Cassidy feigned hurt. “You don't need to rub it in. I told you I don't like it. You distance animals can have it. Milers are too fine tuned to enjoy that pastoral crap.”
“So are road runners, race walkers, and orienteering nuts and a bunch of other folks looking to avoid real confrontation,” Denton said.
“Right,” Mizner said. He liked watching Cassidy having to take it for awhile.
“Real confrontation is four laps and a cloud of . . . tartan dust,” Cassidy said.
“Tartan dust?” Mizner asked.
“Oh yes, that's really clever,” Denton shook his head.

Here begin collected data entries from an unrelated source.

-- ==== Sys2Proof/Syntax.lean ====
section
/-! DEFINITION. The instruction set: one constructor per row of `spec/opcode_table.json` (R106, R107), 256 in all. A
constructor is named after the row's mnemonic and addressing mode (`Imm` immediate, `Zp` zero page, `Abs` absolute, `X`
and `Y` indexed, `IndX` `(zp,X)`, `IndY` `(zp),Y`, `Ind` indirect, `Acc` accumulator); `undoc` is followed by the opcode.
It carries the operand byte or the little-endian operand word (R90). `BRK`'s padding byte is not read (R115). The
constructors without an operand stand last, since compiled Lean allows fewer than 245 constructors with fields. -/

namespace Sys2Proof

inductive Instr where
  | adcIndX (z : Byte) | adcZp (z : Byte) | adcImm (v : Byte) | adcAbs (a : Word) | adcIndY (z : Byte)
  | adcZpX (z : Byte) | adcAbsY (a : Word) | adcAbsX (a : Word)
  | andIndX (z : Byte) | andZp (z : Byte) | andImm (v : Byte) | andAbs (a : Word) | andIndY (z : Byte)
  | andZpX (z : Byte) | andAbsY (a : Word) | andAbsX (a : Word)
  | aslZp (z : Byte) | aslAbs (a : Word) | aslZpX (z : Byte) | aslAbsX (a : Word)
  | bcc (off : Byte)
  | bcs (off : Byte)
  | beq (off : Byte)
  | bitZp (z : Byte) | bitAbs (a : Word)
  | bmi (off : Byte)
  | bne (off : Byte)
  | bpl (off : Byte)
  | bvc (off : Byte)
  | bvs (off : Byte)
  | cmpIndX (z : Byte) | cmpZp (z : Byte) | cmpImm (v : Byte) | cmpAbs (a : Word) | cmpIndY (z : Byte)
  | cmpZpX (z : Byte) | cmpAbsY (a : Word) | cmpAbsX (a : Word)
  | cpxImm (v : Byte) | cpxZp (z : Byte) | cpxAbs (a : Word)
  | cpyImm (v : Byte) | cpyZp (z : Byte) | cpyAbs (a : Word)
  | decZp (z : Byte) | decAbs (a : Word) | decZpX (z : Byte) | decAbsX (a : Word)
  | eorIndX (z : Byte) | eorZp (z : Byte) | eorImm (v : Byte) | eorAbs (a : Word) | eorIndY (z : Byte)
  | eorZpX (z : Byte) | eorAbsY (a : Word) | eorAbsX (a : Word)
  | incZp (z : Byte) | incAbs (a : Word) | incZpX (z : Byte) | incAbsX (a : Word)
  | jmpAbs (a : Word) | jmpInd (p : Word)
  | jsrAbs (a : Word)
  | ldaIndX (z : Byte) | ldaZp (z : Byte) | ldaImm (v : Byte) | ldaAbs (a : Word) | ldaIndY (z : Byte)
  | ldaZpX (z : Byte) | ldaAbsY (a : Word) | ldaAbsX (a : Word)
  | ldxImm (v : Byte) | ldxZp (z : Byte) | ldxAbs (a : Word) | ldxZpY (z : Byte) | ldxAbsY (a : Word)
  | ldyImm (v : Byte) | ldyZp (z : Byte) | ldyAbs (a : Word) | ldyZpX (z : Byte) | ldyAbsX (a : Word)
  | lsrZp (z : Byte) | lsrAbs (a : Word) | lsrZpX (z : Byte) | lsrAbsX (a : Word)
  | oraIndX (z : Byte) | oraZp (z : Byte) | oraImm (v : Byte) | oraAbs (a : Word) | oraIndY (z : Byte)
  | oraZpX (z : Byte) | oraAbsY (a : Word) | oraAbsX (a : Word)
  | rolZp (z : Byte) | rolAbs (a : Word) | rolZpX (z : Byte) | rolAbsX (a : Word)
  | rorZp (z : Byte) | rorAbs (a : Word) | rorZpX (z : Byte) | rorAbsX (a : Word)
  | sbcIndX (z : Byte) | sbcZp (z : Byte) | sbcImm (v : Byte) | sbcAbs (a : Word) | sbcIndY (z : Byte)
  | sbcZpX (z : Byte) | sbcAbsY (a : Word) | sbcAbsX (a : Word)
  | staIndX (z : Byte) | staZp (z : Byte) | staAbs (a : Word) | staIndY (z : Byte) | staZpX (z : Byte)
  | staAbsY (a : Word) | staAbsX (a : Word)
  | stxZp (z : Byte) | stxAbs (a : Word) | stxZpY (z : Byte)
  | styZp (z : Byte) | styAbs (a : Word) | styZpX (z : Byte)
  | undoc03 (z : Byte) | undoc04 (z : Byte) | undoc07 (z : Byte) | undoc0B (v : Byte) | undoc0C (a : Word)
  | undoc0F (a : Word) | undoc13 (z : Byte) | undoc14 (z : Byte) | undoc17 (z : Byte) | undoc1B (a : Word)
  | undoc1C (a : Word) | undoc1F (a : Word) | undoc23 (z : Byte) | undoc27 (z : Byte) | undoc2B (v : Byte)
  | undoc2F (a : Word) | undoc33 (z : Byte) | undoc34 (z : Byte) | undoc37 (z : Byte) | undoc3B (a : Word)
  | undoc3C (a : Word) | undoc3F (a : Word) | undoc43 (z : Byte) | undoc44 (z : Byte) | undoc47 (z : Byte)
  | undoc4B (v : Byte) | undoc4F (a : Word) | undoc53 (z : Byte) | undoc54 (z : Byte) | undoc57 (z : Byte)
  | undoc5B (a : Word) | undoc5C (a : Word) | undoc5F (a : Word) | undoc63 (z : Byte) | undoc64 (z : Byte)
  | undoc67 (z : Byte) | undoc6B (v : Byte) | undoc6F (a : Word) | undoc73 (z : Byte) | undoc74 (z : Byte)
  | undoc77 (z : Byte) | undoc7B (a : Word) | undoc7C (a : Word) | undoc7F (a : Word) | undoc80 (v : Byte)
  | undoc82 (v : Byte) | undoc83 (z : Byte) | undoc87 (z : Byte) | undoc89 (v : Byte) | undoc8B (v : Byte)
  | undoc8F (a : Word) | undoc93 (z : Byte) | undoc97 (z : Byte) | undoc9B (a : Word) | undoc9C (a : Word)
  | undoc9E (a : Word) | undoc9F (a : Word) | undocA3 (z : Byte) | undocA7 (z : Byte) | undocAB (v : Byte)
  | undocAF (a : Word) | undocB3 (z : Byte) | undocB7 (z : Byte) | undocBB (a : Word) | undocBF (a : Word)
  | undocC2 (v : Byte) | undocC3 (z : Byte) | undocC7 (z : Byte) | undocCB (v : Byte) | undocCF (a : Word)
  | undocD3 (z : Byte) | undocD4 (z : Byte) | undocD7 (z : Byte) | undocDB (a : Word) | undocDC (a : Word)
  | undocDF (a : Word) | undocE2 (v : Byte) | undocE3 (z : Byte) | undocE7 (z : Byte) | undocEB (v : Byte)
  | undocEF (a : Word) | undocF3 (z : Byte) | undocF4 (z : Byte) | undocF7 (z : Byte) | undocFB (a : Word)
  | undocFC (a : Word) | undocFF (a : Word)
  | aslAcc | brk | clc | cld | cli | clv | dex | dey | inx | iny | lsrAcc | nop
  | pha | php | pla | plp | rolAcc | rorAcc | rti | rts | sec | sed | sei | tax
  | tay | tsx | txa | txs | tya | undoc02 | undoc12 | undoc1A | undoc22 | undoc32 | undoc3A | undoc42
  | undoc52 | undoc5A | undoc62 | undoc72 | undoc7A | undoc92 | undocB2 | undocD2 | undocDA | undocF2 | undocFA
  deriving DecidableEq, Repr

end Sys2Proof
end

It may not be nice or charitable or even grounded, but it could have something to do with why so many runners who competed in high school and college never cared to carry on to road racing after they hung up the spikes. (A good portion of them may have completely satisfied their competitive jones during high school and college, as well.) Personally speaking, I have come around but that has at least as much to do with my love of pure competition as anything else. I could not recall the last time I ran a PR or even a CR – and I definitely cannot remember the last time I even thought about glancing at age-group results – but I sure as heck enjoy running down and dropping fellow runners, even if (or is it especially because?) they happen to dress like superheroes, and I am far from running out of fellow runners to run down and drop. By the same token, I would not bother with training if I had no interest in competing.